**EXTRACTED INFORMATION**
/-- Within the deadband `MapRange` answers the output centre. -/
theorem mapRange_within (hout : outLow ≤ outHigh) (hlo : average inLow inHigh - deadband ≤ x)
    (hhi : x ≤ average inLow inHigh + deadband) :
    mapRange inLow inHigh x outLow outHigh deadband = average outLow outHigh := by
  obtain ⟨hCl, hCh⟩ := average_mem hout
  have hc : deadbanded (x - average inLow inHigh) deadband = 0 := deadbanded_within (by omega) (by omega)
  simp only [mapRange, hc, if_true]
  exact clamp_of_mem hCl hCh

/-- Above the deadband the distance beyond it is scaled from the upper half of the input to that of the output. -/
theorem mapRange_above (hout : outLow ≤ outHigh) (h0 : 0 ≤ deadband) (hx : x ≤ inHigh)
    (h : average inLow inHigh + deadband < x) :
    mapRange inLow inHigh x outLow outHigh deadband = average outLow outHigh +
      tdiv ((x - average inLow inHigh - deadband) * (outHigh - average outLow outHigh))
        (inHigh - average inLow inHigh - deadband) := by
  obtain ⟨hCl, hCh⟩ := average_mem hout
  have hpos : 0 < x - average inLow inHigh - deadband := by omega
  obtain ⟨hq0, hqr⟩ := tdiv_mul_bounds (k := x - average inLow inHigh - deadband)
    (n := inHigh - average inLow inHigh - deadband) (r := outHigh - average outLow outHigh)
    (by omega) hpos.le (by omega) (by omega)
  have hc := deadbanded_above (d := x - average inLow inHigh) h0 (by omega)
  simp only [mapRange, hc, hpos.ne', gt_iff_lt, hpos, if_true, if_false]
  exact clamp_of_mem (by omega) (by omega)

/-- Below the deadband the (negative) distance beyond it is scaled from the lower half of the input to that of the
output. -/
theorem mapRange_below (hout : outLow ≤ outHigh) (h0 : 0 ≤ deadband) (hx : inLow ≤ x)
    (h : x < average inLow inHigh - deadband) :
    mapRange inLow inHigh x outLow outHigh deadband = average outLow outHigh +
      tdiv ((x - average inLow inHigh + deadband) * (average outLow outHigh - outLow))
        (average inLow inHigh - inLow - deadband) := by
  obtain ⟨hCl, hCh⟩ := average_mem hout
  have hneg : x - average inLow inHigh + deadband < 0 := by omega
  obtain ⟨hq0, hqr⟩ := tdiv_mul_bounds (k := -(x - average inLow inHigh + deadband))
    (n := average inLow inHigh - inLow - deadband) (r := average outLow outHigh - outLow)
    (by omega) (by omega) (by omega) (by omega)
  rw [tdiv_neg_mul] at hq0 hqr
  have hc := deadbanded_below (d := x - average inLow inHigh) h0 (by omega)
  simp only [mapRange, hc, hneg.ne, gt_iff_lt, hneg.not_gt, if_false]
  exact clamp_of_mem (by omega) (by omega)

end

/-- Settles O58, by the three ranges of the input: the centres of the statement are `average`, written out. -/
theorem mapRangeExactValue : Obligations.MapRangeExactValue := by
  unfold Obligations.MapRangeExactValue
  intro inLow inHigh x outLow outHigh deadband inC outC _ hout h0 hlo hhi hinC houtC _ _
  have hin : inC = average inLow inHigh := hinC
  have hmid : outC = average outLow outHigh := houtC
  subst hin hmid
  exact ⟨mapRange_within hout, mapRange_above hout h0 hhi, mapRange_below hout h0 hlo⟩

end Sys2Proof.Machine
end

section
/-! The slew limiter (spec/40_math.md R113): a change clamped to a symmetric bound keeps its sign and never
overshoots. -/

namespace Sys2Proof.Machine

theorem clamp_symm_bounds_of_nonneg {d m : Int} (hm : 0 ≤ m) (hd : 0 ≤ d) :
    0 ≤ clamp d (-m) m ∧ clamp d (-m) m ≤ d := by
  rw [clamp, if_neg (by omega)]
  split <;> omega

theorem clamp_symm_bounds_of_nonpos {d m : Int} (hm : 0 ≤ m) (hd : d ≤ 0) :
    d ≤ clamp d (-m) m ∧ clamp d (-m) m ≤ 0 := by
  unfold clamp
  split
  · omega
  · rw [if_neg (by omega)]; omega

/-- Nothing may change over a period of 0 or with a limit of 0. -/
theorem slewBound_eq_zero {c : Config} {period : Nat} (h : period = 0 ∨ c.slewLimit = 0) : slewBound c period = 0 := by
  obtain rfl | h := h
  · rw [slewBound, Nat.mul_zero, Nat.zero_div]
  · rw [slewBound, h, Nat.zero_mul, Nat.zero_div]

section
variable {c : Config} {last target : Int} {period : Nat}

theorem slewStep_of_le (h : last ≤ target) :
    last ≤ slewStep c last target period ∧ slewStep c last target period ≤ target := by
  have := clamp_symm_bounds_of_nonneg (Int.natCast_nonneg (slewBound c period)) (sub_nonneg.mpr h)
  rw [slewStep]; omega

theorem slewStep_of_ge (h : target ≤ last) :
    target ≤ slewStep c last target period ∧ slewStep c last target period ≤ last := by
  have := clamp_symm_bounds_of_nonpos (Int.natCast_nonneg (slewBound c period)) (sub_nonpos.mpr h)
  rw [slewStep]; omega

/-- The change of one pulse is within the slew bound. -/
theorem absOf_slewStep_sub_le : absOf (slewStep c last target period - last) ≤ slewBound c period := by
  rw [slewStep, add_sub_cancel_left, absOf_le]
  exact clamp_bounds (by omega)

/-- A bound on both ends bounds the step, which lies between them. -/
theorem absOf_slewStep_le {b : Int} (hl : absOf last ≤ b) (ht : absOf target ≤ b) :
    absOf (slewStep c last target period) ≤ b := by
  rw [absOf_le] at hl ht ⊢
  obtain h | h := Int.le_total last target
  · have := slewStep_of_le (c := c) (period := period) h
    omega
  · have := slewStep_of_ge (c := c) (period := period) h
    omega

/-- A target within the slew bound is reached in one step. -/
theorem slewStep_reaches (h : absOf (target - last) ≤ slewBound c period) : slewStep c last target period = target := by
  obtain ⟨hlo, hhi⟩ := absOf_le.mp h
  rw [slewStep, clamp_of_mem hlo hhi, Int.add_comm, Int.sub_add_cancel]

theorem slewStep_eq_last (h : slewBound c period = 0) : slewStep c last target period = last := by
  have hle := absOf_slewStep_sub_le (c := c) (last := last) (target := target) (period := period)
  rw [h, absOf_le] at hle
  omega

end

/-- Settles O60: the bound of the statement is `slewBound`, written out; the rest is the limiter's own lemmas. -/
theorem slewStepIsBounded : Obligations.SlewStepIsBounded := by
  unfold Obligations.SlewStepIsBounded
  intro c last target period m _ hlast htarget _ hm
  have hbound : m = slewBound c period := hm
  subst hbound
  exact ⟨rfl, absOf_slewStep_sub_le, slewStep_of_le, slewStep_of_ge, absOf_slewStep_le hlast htarget, slewStep_reaches,
    fun h => slewStep_eq_last (slewBound_eq_zero h)⟩

end Sys2Proof.Machine
end

section
/-! The rotor's configuration: the clauses of R7 that its rules rest on, the six-cycle of `HALL_NEXT` (R122) and the
angles of the valid codes (R121). -/

namespace Sys2Proof

/-- The eleven checks of R7, taken apart. -/
theorem Config.wf_iff {c : Config} :
    c.wf = true ↔
      c.wfPwmPeriod = true ∧ c.wfHallFreq = true ∧ c.wfCountMax = true ∧ c.wfServoFreq = true ∧
      c.wfServoRange = true ∧ c.wfServoMargin = true ∧ c.wfSlewLimit = true ∧ c.wfOvfLimit = true ∧
      c.wfHallAngle = true ∧ c.wfHallNext = true ∧ c.wfCommTable = true := by
  simp only [Config.wf, Bool.and_eq_true, and_assoc]

theorem mem_validCodes {k : HallCode} : k ∈ validCodes ↔ validCode k = true := by
  revert k; decide

/-- `HALL_K` fits the positive half of a Velocity32 (R110), by the bound on the capture frequency. -/
theorem Config.hallK_lt {c : Config} (hw : c.wf = true) : c.hallK < 2 ^ 31 := by
  obtain ⟨-, hfreq, -⟩ := Config.wf_iff.mp hw
  simp only [Config.wfHallFreq, Bool.and_eq_true, decide_eq_true_eq] at hfreq
  rw [Config.hallK]
  omega

/-- A valid code has an angle (R7(i), R121). -/
theorem Config.exists_hallAngleAt {c : Config} (hw : c.wf = true) {k : HallCode} (hk : validCode k = true) :
    ∃ a, c.hallAngleAt k = some a := by
  obtain ⟨-, -, -, -, -, -, -, -, hangle, -, -⟩ := Config.wf_iff.mp hw
  simp only [Config.wfHallAngle, Bool.and_eq_true, List.all_eq_true] at hangle
  obtain ⟨⟨-, hsome⟩, -⟩ := hangle
  exact Option.isSome_iff_exists.mp (hsome k (mem_validCodes.mpr hk))

/-- The first code met from `k` is its successor. -/
theorem Config.hallOrbit_getElem?_zero (c : Config) (n : Nat) (k : HallCode) :
    (c.hallOrbit (n + 1) k)[0]? = c.hallNextAt k := by
  rw [Config.hallOrbit]
  cases c.hallNextAt k <;> rfl

/-- Each later code met is the successor of the one before it. -/
theorem Config.hallOrbit_getElem?_succ (c : Config) {n i : Nat} (k : HallCode) (h : i + 1 < n) :
    (c.hallOrbit n k)[i + 1]? = (c.hallOrbit n k)[i]?.bind c.hallNextAt := by
  induction n generalizing i k with
  | zero => omega
  | succ n ih =>
    rw [Config.hallOrbit]
    cases c.hallNextAt k with
    | none => rfl
    | some k' =>
      cases i with
      | zero =>
        obtain ⟨m, rfl⟩ : ∃ m, n = m + 1 := ⟨n - 1, by omega⟩
        exact c.hallOrbit_getElem?_zero m k'
      | succ i => exact ih k' (by omega)

/-- `HALL_NEXT` is one six-cycle (R7(i), R122): the codes met from code 1 are the six valid ones, each once, and the
successor of each stands in the next place, the first after the last. -/
theorem Config.hallOrbit_sixCycle {c : Config} (hw : c.wf = true) :
    (c.hallOrbit 6 1).length = 6 ∧ (c.hallOrbit 6 1).Nodup ∧
    (∀ k, validCode k = true → k ∈ c.hallOrbit 6 1) ∧
    ∀ i < 6, (c.hallOrbit 6 1)[i]?.bind c.hallNextAt = (c.hallOrbit 6 1)[(i + 1) % 6]? := by
  obtain ⟨-, -, -, -, -, -, -, -, -, hnext, -⟩ := Config.wf_iff.mp hw
  simp only [Config.wfHallNext, Bool.and_eq_true, decide_eq_true_eq, List.all_eq_true] at hnext
  obtain ⟨⟨⟨hlen, hnodup⟩, hvalid⟩, hlast⟩ := hnext
  refine ⟨hlen, hnodup, fun k hk => ?covers, fun i hi => ?rotates⟩
  case covers =>
    have hsub : c.hallOrbit 6 1 ⊆ validCodes := fun j hj => mem_validCodes.mpr (hvalid j hj)
    have hperm := (List.subperm_of_subset hnodup hsub).perm_of_length_le hlen.ge
    exact hperm.mem_iff.mpr (mem_validCodes.mpr hk)
  case rotates =>
    obtain h | rfl : i + 1 < 6 ∨ i = 5 := by omega
    · rw [Nat.mod_eq_of_lt h, c.hallOrbit_getElem?_succ 1 h]
    · rw [List.getLast?_eq_getElem?, hlen] at hlast
      rw [hlast]
      exact (c.hallOrbit_getElem?_zero 5 1).symm

/-- No two codes are each other's successor: a six-cycle has no two-cycle. -/
theorem Config.hallNextAt_not_symm {c : Config} (hw : c.wf = true) {p q : HallCode} (hp : validCode p = true)
    (hpq : c.hallNextAt p = some q) : c.hallNextAt q ≠ some p := by
  obtain ⟨hlen, hnodup, hcovers, hrotates⟩ := Config.hallOrbit_sixCycle hw
  intro hqp
  obtain ⟨i, hi⟩ := List.mem_iff_getElem?.mp (hcovers p hp)
  obtain ⟨hlt, -⟩ := List.getElem?_eq_some_iff.mp hi
  have hi6 : i < 6 := by omega
  have hq := hrotates i hi6
  rw [hi, Option.bind_some, hpq] at hq
  have hback := hrotates ((i + 1) % 6) (by omega)
  rw [← hq, Option.bind_some, hqp, ← hi] at hback
  have := (List.getElem?_inj hlt hnodup).mp hback
  omega

end Sys2Proof
end

section
/-! The rotor estimator (spec/41_rotor.md R124 to R129): the exact signed speed, the classification, and one lemma per
branch of an iteration of its sequencer; each operation's result is its `Effect` at the branch. -/

namespace Sys2Proof.Machine

theorem narrow32_toInt {x : Int} (hlo : -2 ^ 31 ≤ x) (hhi : x < 2 ^ 31) : (narrow32 x).toInt = x :=
  BitVec.toInt_ofInt_eq_self (by decide) hlo hhi

/-- A signed speed is narrowed without loss (R110, R116). -/
theorem narrow32_signedSpeed_toInt {c : Config} (hw : c.wf = true) (d : Direction) (t : Nat) :
    (narrow32 (d.sign * speedFromTicks c t)).toInt = d.sign * ((c.hallK / t : Nat) : Int) := by
  have hspeed : speedFromTicks c t < 2 ^ 31 := (Nat.div_le_self c.hallK t).trans_lt (Config.hallK_lt hw)
  refine narrow32_toInt ?_ ?_ <;> cases d <;> simp only [Direction.sign] <;> omega

section
variable {c : Config} {p q : HallCode}

/-- The two tests of R127 in their order, as propositions. -/
theorem classifyDirection_eq_ite (c : Config) (p q : HallCode) :
    classifyDirection c p q =
      if validCode p = true ∧ validCode q = true ∧ c.hallNextAt p = some q then .forward
      else if validCode p = true ∧ validCode q = true ∧ c.hallNextAt q = some p then .reverse
      else .unknown := by
  simp only [classifyDirection, Bool.and_eq_true, beq_iff_eq, and_assoc]

theorem classifyDirection_eq_forward :
    classifyDirection c p q = .forward ↔ validCode p = true ∧ validCode q = true ∧ c.hallNextAt p = some q := by
  rw [classifyDirection_eq_ite]
  split_ifs with hf hr <;> simp [hf]

/-- The forward test comes first, and in a well-formed table it takes no reverse pair. -/
theorem classifyDirection_eq_reverse (hw : c.wf = true) :
    classifyDirection c p q = .reverse ↔ validCode p = true ∧ validCode q = true ∧ c.hallNextAt q = some p := by
  rw [classifyDirection_eq_ite]
  split_ifs with hf hr
  · obtain ⟨hp, -, hpq⟩ := hf
    simp [Config.hallNextAt_not_symm hw hp hpq]
  · simp [hr]
  · simp [hr]

theorem classifyDirection_eq_unknown :
    classifyDirection c p q = .unknown ↔
      ¬ (validCode p = true ∧ validCode q = true ∧ (c.hallNextAt p = some q ∨ c.hallNextAt q = some p)) := by
  rw [classifyDirection_eq_ite, and_or_left, and_or_left]
  split_ifs with hf hr
  · simp [hf]
  · simp [hr]
  · simp [hf, hr]

end

/-- Settles O16: the reverse test is exact because the six-cycle of the table has no two-cycle. -/
theorem classifyDirectionIsTheNeighbourTest : Obligations.ClassifyDirectionIsTheNeighbourTest := by
  unfold Obligations.ClassifyDirectionIsTheNeighbourTest
  intro c p q hw
  exact ⟨classifyDirection_eq_forward, classifyDirection_eq_reverse hw, classifyDirection_eq_unknown⟩

section
variable {s : State}

/-- A zero tick count: no edge to measure (R126). -/
theorem rotorUpdate_of_no_edge (h : s.countsElapsed = 0) : rotorUpdate s = setVelocity 0 .unknown s := if_pos h

/-- A transition that cannot be classified is logged (R126). -/
theorem rotorUpdate_of_glitch (h : s.countsElapsed ≠ 0)
    (hd : classifyDirection s.cfg s.hallPrev s.hallCur = .unknown) :
    rotorUpdate s = setVelocity 0 .unknown (emit (.glitch s.hallPrev s.hallCur) s) := by
  rw [rotorUpdate, if_neg h, hd]

/-- A classified transition gives the signed speed (R126). -/
theorem rotorUpdate_of_classified (h : s.countsElapsed ≠ 0)
    (hd : classifyDirection s.cfg s.hallPrev s.hallCur ≠ .unknown) :
    rotorUpdate s =
      setVelocity ((classifyDirection s.cfg s.hallPrev s.hallCur).sign * speedFromTicks s.cfg s.countsElapsed.toNat)
        (classifyDirection s.cfg s.hallPrev s.hallCur) s := by
  rw [rotorUpdate, if_neg h]
  cases hc : classifyDirection s.cfg s.hallPrev s.hallCur with
  | unknown => exact absurd hc hd
  | _ => rfl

**EXERCISE**
The answer must be a verbatim transcription of the entries above, from the first line through the line that contains "outHigh := by", and nothing more.

**RESULT FOR THIS TASK**
/-- Within the deadband `MapRange` answers the output centre. -/
theorem mapRange_within (hout : outLow ≤ outHigh) (hlo : average inLow inHigh - deadband ≤ x)
    (hhi : x ≤ average inLow inHigh + deadband) :
    mapRange inLow inHigh x outLow outHigh deadband = average outLow outHigh := by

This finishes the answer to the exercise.